— Друг? — озадаченно воззрился на вождя писатель. — Впрочем… Еще работая над романом «Мясной Бор», где широко показаны и вы, и Гитлер, я был несколько даже потрясен тем, как много у вас сходства.
— Не то слово, молодой человек, — усмехнулся Сталин. — Мы крепко с ним подружились, и даже поручения Зодчие Мира дают нам сходного характера. Адольф порою недоволен: мало времени остается на живопись. Он ведь всерьез занялся искусством.

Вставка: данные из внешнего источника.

-- ==== Sys2Proof/Machine/Request.lean ====
section
/-! DEFINITION. Requests at their homes: completion, loads, stores, atomics and coherence requests (chapters 03 to 05, 07
and 08). -/

namespace Sys2Proof.Machine

/-! ### Records -/

/-- The record of a request. -/
def State.findReq (s : State) (n : Nat) : Option Req := s.req.reqs.find? (fun r => r.n == n)
/-- Replace a record. -/
def State.putReq (s : State) (r : Req) : State :=
  { s with req := { s.req with reqs := s.req.reqs.map (fun x => if x.n = r.n then r else x) } }
/-- Remove a record. -/
def State.dropReq (s : State) (n : Nat) : State :=
  { s with req := { s.req with reqs := s.req.reqs.filter (fun x => x.n != n) } }
/-- Add a record at the end, with the next arrival number. -/
def State.addReq (s : State) (r : Req) : State :=
  { s with req := { s.req with reqs := s.req.reqs ++ [r], nextN := s.req.nextN + 1 } }
/-- Move a request to a stage. -/
def State.stageReq (s : State) (r : Req) (g : Stage) : State := s.putReq { r with stage := g }

/-- In-flight requests of an extent, back-invalidations included (R136, R138). -/
def State.inFlight (s : State) (e : Nat) : Nat :=
  (s.req.reqs.filter (fun r => r.counted == some e)).length
    + (s.coh.snoops.filter (fun x => x.why == .revoke e)).length

/-- A failed store-class status after which later stores of the source fail too (R97). -/
def failsLater (st : BitVec 6) : Bool := [stMalformed, stDenied, stRetired, stRetry, stNoTrans, stRevoked, stDomDown].contains st

/-- Bytes that a store of whole lines stores: ST, ST.PUSH and SB.WR of a core or its engine (R104). -/
def storedBytes (f : Frame) : List Byte :=
  if [0x12, 0x13, 0x90].contains f.opcode.toNat then
    if f.has flCmpr then (((parsePayload f.payload).getD []).map (fun b => (expandBlock b.1 b.2).getD [])).flatten else f.payload
  else []

/-- Complete a request with a frame (R74, R89), which shows the address that the request named. A load of an OPEN extent that a home of this module answers is marked
allocatable for the core's data cache (R203). -/
def State.finishWith (s : State) (r : Req) (x : QFrame) : State :=
  let s := s.dropReq r.n
  match r.origin with
  | .thread k t sink =>
    let here := match r.stage with | .remote _ => false | _ => true
    let c : ThreadComp := { n := r.n, tid := t, sink := sink, frame := { x.frame with addr := r.tva }
                            stores := storeClass r.frame.opcode
                            bytes := storedBytes r.frame
                            line := if isMemory r.frame.opcode then some (fpaLine r.fpa.toNat) else none
                            alloc := here && x.frame.status == stOk && r.frame.opcode == 0x10 && !(s.extent (fpaExtent r.fpa.toNat)).coherent }
    s.onCore k (fun (y : Core) => { y with comps := y.comps ++ [c] })
  | _ => s.emit r.n r.origin x

/-- The element type that the home of a request supplies to egress (R186). -/
def State.reqElem (s : State) (r : Req) : Option (BitVec 4) :=
  if isLoad r.frame.opcode then some (s.blockCmp (fpaBlock r.fpa.toNat)).elem else none

/-- Complete one request with a status and data. -/
def State.finishOne (s : State) (r : Req) (st : BitVec 6) (data : List Byte := []) : State :=
  s.finishWith r { frame := completion r.frame st data, elem := if st = stOk then s.reqElem r else none,
                   cbfAsked := isLoad r.frame.opcode && r.frame.has flCmpr, stores := storeClass r.frame.opcode }

/-- Stores of the same source and destination that a failed store takes with it (R97). -/
def State.laterStores (s : State) (r : Req) : List Req :=
  s.req.reqs.filter (fun x => decide (r.n < x.n) && storeClass x.frame.opcode
    && x.origin.source x.frame == r.origin.source r.frame && x.frame.dst == r.frame.dst
    && (match x.stage with | .lineIo => false | .remote _ => false | _ => true))

/-- Complete a request; a failed store takes the later stores of its source with it (R97). -/
def State.finish (s : State) (r : Req) (st : BitVec 6) (data : List Byte := []) : State :=
  let later := if storeClass r.frame.opcode && failsLater st then s.laterStores r else []
  later.foldl (fun s x => s.finishOne x st) (s.finishOne r st data)

/-- Complete a request with the frame that its target has sent; a failed store takes the later stores of its source with it. -/
def State.finishFrame (s : State) (r : Req) (f : Frame) : State :=
  let later := if storeClass r.frame.opcode && failsLater f.status then s.laterStores r else []
  later.foldl (fun s x => s.finishOne x f.status)
    (s.finishWith r { frame := f, cbfAsked := r.frame.has flCmpr, stores := storeClass r.frame.opcode })

/-- Tray operations that only these finished requests asked for end: their answers will come late (R89, R139). -/
def State.cutTray (s : State) (rs : List Req) : State :=
  let mine := fun (n : Nat) => rs.any (fun r => r.n == n)
  { s with tier := { s.tier with reqs := s.tier.reqs.filter (fun (q : TrayReq) => match q.op with
      | .fill b => !(rs.any (fun r => r.blocks.contains b)) || s.req.reqs.any (fun r => r.blocks.contains b)
      | .readLine n _ => !mine n
      | .writeLine n _ => !mine n
      | _ => true) } }

/-- Status of a failed store-class request of the same source and destination whose completion has not left its ingress port, or
not reached its thread: the later request completes with it too (R97). -/
def State.failedBefore (s : State) (r : Req) : Option (BitVec 6) :=
  if !storeClass r.frame.opcode then none
  else match r.origin with
    | .port p => (((s.port (s.base p)).tc.queues.flatMap (fun (q : Nat × Queue) => q.2.all)).find? (fun (x : QFrame) =>
        x.stores && failsLater x.frame.status && x.frame.dst == r.frame.src && x.frame.src == r.frame.dst)).map (fun (x : QFrame) => x.frame.status)
    | .thread k t _ => ((s.core k).comps.find? (fun (c : ThreadComp) =>
        c.tid == t && failsLater c.frame.status && c.frame.src == r.frame.dst && c.stores)).map (fun (c : ThreadComp) => c.frame.status)
    | _ => none

/-- Earlier store-class requests of the same source and destination that are not complete (R95). -/
def State.earlierStore (s : State) (r : Req) : Bool :=
  s.req.reqs.any (fun x => decide (x.n < r.n) && storeClass x.frame.opcode
    && x.origin.source x.frame == r.origin.source r.frame && x.frame.dst == r.frame.dst)

/-- Count a performed request for the warmth of its pavilion (R162). -/
def State.countWarm (s : State) (fpa : Nat) : State :=
  let pv := (s.extent (fpaExtent fpa)).pv.toNat
  let w := Table.read {} s.tier.warm pv
  { s with tier := { s.tier with warm := Table.write {} s.tier.warm pv { w with count := w.count + 1 } } }

/-! ### Waiting for a block's new home (R314) -/

/-- A block's sector still lies at an old home. -/
def State.awayBlock (s : State) (b : Nat) : Bool := s.comp.evac.contains b

/-- A request passed the extent check of its old home before the last flip, so it is performed there (R314). -/
def State.beforeFlip (s : State) (r : Req) : Bool :=
  r.counted.isSome && !r.fwd && r.frame.epoch == s.comp.oldEpoch && r.frame.epoch != s.comp.epoch

/-! ### Loads (R94, R117, R193) -/

/-- A line's value for a request: its owner's where the owner gave it (R116, R117), that of T0 where the line is valid there, or
what has been read at its slot (R94, R152). -/
def State.valueFor (s : State) (r : Req) (line : Nat) : List Byte × Bool :=
  match r.given.find? (fun e => e.1 == line) with
  | some e => (e.2, false)
  | none =>
    if s.lineValid line then (s.lineBytes line, s.linePoison line)
    else match r.got.find? (fun e => e.1 == line) with
      | some e => (e.2, s.linePoison line)
      | none => (s.lineBytes line, s.linePoison line || s.lostBlock (line / 32) || s.bareBlock (line / 32))

/-- A request has the line's value already. -/
def Req.hasLine (r : Req) (line : Nat) : Bool := (r.given ++ r.got).any (fun e => e.1 == line)

/-- Bring every line of a request within reach: the state, whether all are ready, and whether one is lost. -/
def State.seekAll (s : State) (r : Req) (lines : List Nat) : State × Bool × Bool :=
  lines.foldl (fun acc line =>
    if r.hasLine line then acc
    else
      let x := acc.1.seek r.n line
      (x.1, acc.2.1 && x.2 != .waits, acc.2.2 || x.2 == .lost)) (s, true, false)
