/-! ### The levels of a walk (Table 07-7) -/

/-- Lowest TVA bit that a level indexes, its entries, and the alignment of its table. -/
def levelShift (l : Nat) : Nat := match l with | 3 => 43 | 2 => 30 | 1 => 21 | _ => 14
def levelEntries (l : Nat) : Nat := match l with | 3 => 8192 | 2 => 8192 | 1 => 512 | _ => 128
def tableAlign (l : Nat) : Nat := 8 * levelEntries l
/-- FPA of the entry of a walk. -/
def Walk.entryAddr (w : Walk) : Nat := w.table + 8 * (w.tva / 2 ^ levelShift w.level % levelEntries w.level)

/-- Where a walk begins: the deepest table that the walk cache knows, else the root. -/
def State.walkStart (s : State) (unit : Nat) (tenant : BitVec 10) (tva : Nat) : Option (Nat × Nat) :=
  let r := Table.read {} s.xl.roots tenant.toNat
  let known := fun (l : Nat) => (Table.read [] s.xl.walkCache unit).find? (fun e =>
    e.tenant == tenant && e.level == l && e.key == tva / 2 ^ levelShift l)
  if !r.valid then none
  else match known 1 with
    | some e => some (0, e.table)
    | none => match known 2 with
      | some e => some (1, e.table)
      | none => match known 3 with
        | some e => some (2, e.table)
        | none => some (3, r.root.toNat * 65536)

/-- What a walk finds (Table 07-9). -/
inductive WalkEnd where
  | page (fpa size : Nat) (w : Bool)
  | dropped (leaf fpa : Nat) (w : Bool)
  | next (level table : Nat)
  | fault
  | fail (st : BitVec 6)
  deriving DecidableEq, Repr

/-- Judge an entry read at a level (Tables 07-7 to 07-9). -/
def judgeEntry (w : Walk) (e : Nat) : WalkEnd :=
  let ty := e % 4
  let addr := e / 1024 % 2 ^ 46 * 1024
  let wr := bit e 2
  let res := bits e 9 3 != 0 || bits e 63 56 != 0
  let size := levelShift w.level
  if ty = 0 then (if res then .fault else .fail stNoTrans)
  else if res then .fault
  else if ty = 1 then
    if w.level = 0 || wr || addr % tableAlign (w.level - 1) != 0 then .fault else .next (w.level - 1) addr
  else if ty = 2 then
    if w.level = 3 || addr % 2 ^ size != 0 then .fault else .page addr size wr
  else if w.level != 0 || addr % 2 ^ 14 != 0 then .fault else .dropped w.entryAddr addr wr

/-- One log entry and one event per tenant and millisecond for walk faults (R171). -/
def State.walkFault (s : State) (tenant : BitVec 10) (tva : Nat) : State :=
  let s := s.countTrn 1
  let ms := s.now / msT + 1
  if Table.read 0 s.xl.faultMs tenant.toNat = ms then s
  else ({ s with xl := { s.xl with faultMs := Table.write 0 s.xl.faultMs tenant.toNat ms } }).logE 0x0B 0 (srcTC tenant.toNat) tva true

/-! ### Requests on their way -/

/-- Tables by which a request routes (R313). -/
def State.tablesOf (s : State) (r : Req) : List Section := s.tables r.frame.epoch

/-- Send a request out of a port and wait for its answer; a dead target answers at once (R77, R85, R95). It waits while stores before it
are not performed, and one of the module's own while no tag is free (R78). A T port takes no request for CBF data (R194). -/
def State.sendOn (s : State) (r : Req) (p : Nat) (phys : Bool) : State :=
  let b := s.base p
  if (s.link b).dead then s.finish r stDead
  else if isWrite r.frame.opcode && r.frame.has flCmpr && !(Table.read {} s.cmp.ports b).peerCbf then s.finish r stDenied
  else
    let own := match r.origin with | .port _ => false | _ => true
    let f := if phys then { r.frame.set flPhys with addr := r.fpa } else r.frame
    let f := if (s.link b).cls = 1 then f.clear flCmpr else f
    if storeClass f.opcode && s.earlierStore r then s.putReq { r with stage := .ordered }
    else match (if own then s.freeTag b else some f.tag) with
      | none => s.putReq { r with stage := .ordered }
      | some tag =>
        let f := if own then { f with src := s.selfUnit, tag := tag } else f
        let s := if own then s.onLink b (fun l => { l with nextTag := tag + 1 }) else s
        let site := match r.origin with
          | .port q => portSite q
          | .thread c _ _ => s.coreSite c
          | _ => sd0Site
        (s.putReq { r with frame := f, stage := .remote b }).sendFrom site p none { frame := f }

/-- The tray that must act before a line of a request can be performed at its home (R85, R151, R152, R160). -/
def State.lineTray (s : State) (r : Req) (line : Nat) : Option Nat :=
  let b := line / 32
  let pg := s.page (pageOfBlock b)
  let way := (s.victim b).isSome
  let w := writes r.frame.opcode
  if s.lineValid line || (pg.res != 1 && pg.res != 2) || (way && (pg.fresh || r.fillsBlock b)) || (!w && (pg.fresh || r.hasLine line)) then none
  else some pg.tray.toNat

/-- The trays that a request at its home waits on. -/
def State.trays (s : State) (r : Req) : List Nat :=
  if r.counted.isNone then []
  else match r.stage with
    | .lineIo => ((r.lines.drop (r.done - 1)).take 1).map (fun l => (s.page (pageOfBlock (l / 32))).tray.toNat)
    | .filling | .pulling | .staged | .ordered | .snooping | .behind => r.left.filterMap (s.lineTray r)
    | _ => []

/-- A request waits on a tray to bring or take one of its lines. -/
def State.needsTray (s : State) (r : Req) (t : Nat) : Bool := (s.trays r).contains t

/-- A tray that a request needs lies behind a dead port (R85). -/
def State.deadTray (s : State) (r : Req) : Bool := (s.trays r).any (fun t => decide (t < 256) && (s.link (s.base t)).dead)

/-- The checks of chapter 05 on a coherence request at its home (R107, R108). -/
def State.cohRefuses (s : State) (r : Req) (e : Extent) : Bool :=
  let d := e.dom.toNat
  -- the one mapping of the extent, as the live entries of its lines show it (log 111)
  let other := fun (x : Nat × DirEntry) => fpaExtent (64 * x.1) == fpaExtent r.fpa.toNat && (match x.2.tva with
    | some t => t + (BitVec.ofNat 56 (64 * fpaLine r.fpa.toNat) - BitVec.ofNat 56 (64 * x.1)) != r.frame.addr
    | none => false)
  !e.coherent || (s.agentOf d r.frame.src).isNone || r.frame.tenant != (s.dom d).tenant
    || (!r.frame.has flPhys && s.coh.dir.any other)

Хотел Станислав Гагарин спросить, не пишет ли Иосиф Виссарионович стихов, может быть, и ему лучше было бы стать в земной жизни поэтом, как Гитлеру — художником. Но увидев насмешливые тигриные глаза вождя, понял, что нет, не пишет товарищ Сталин стихов, хотя и существует в мире где выполнимо все то, чего лишен ты был в земной юдоли.
…Самолет, покинув аэропорт Внуково, взял курс на юг и стремительно съедал пространство, разделявшее столицы России и Грузии.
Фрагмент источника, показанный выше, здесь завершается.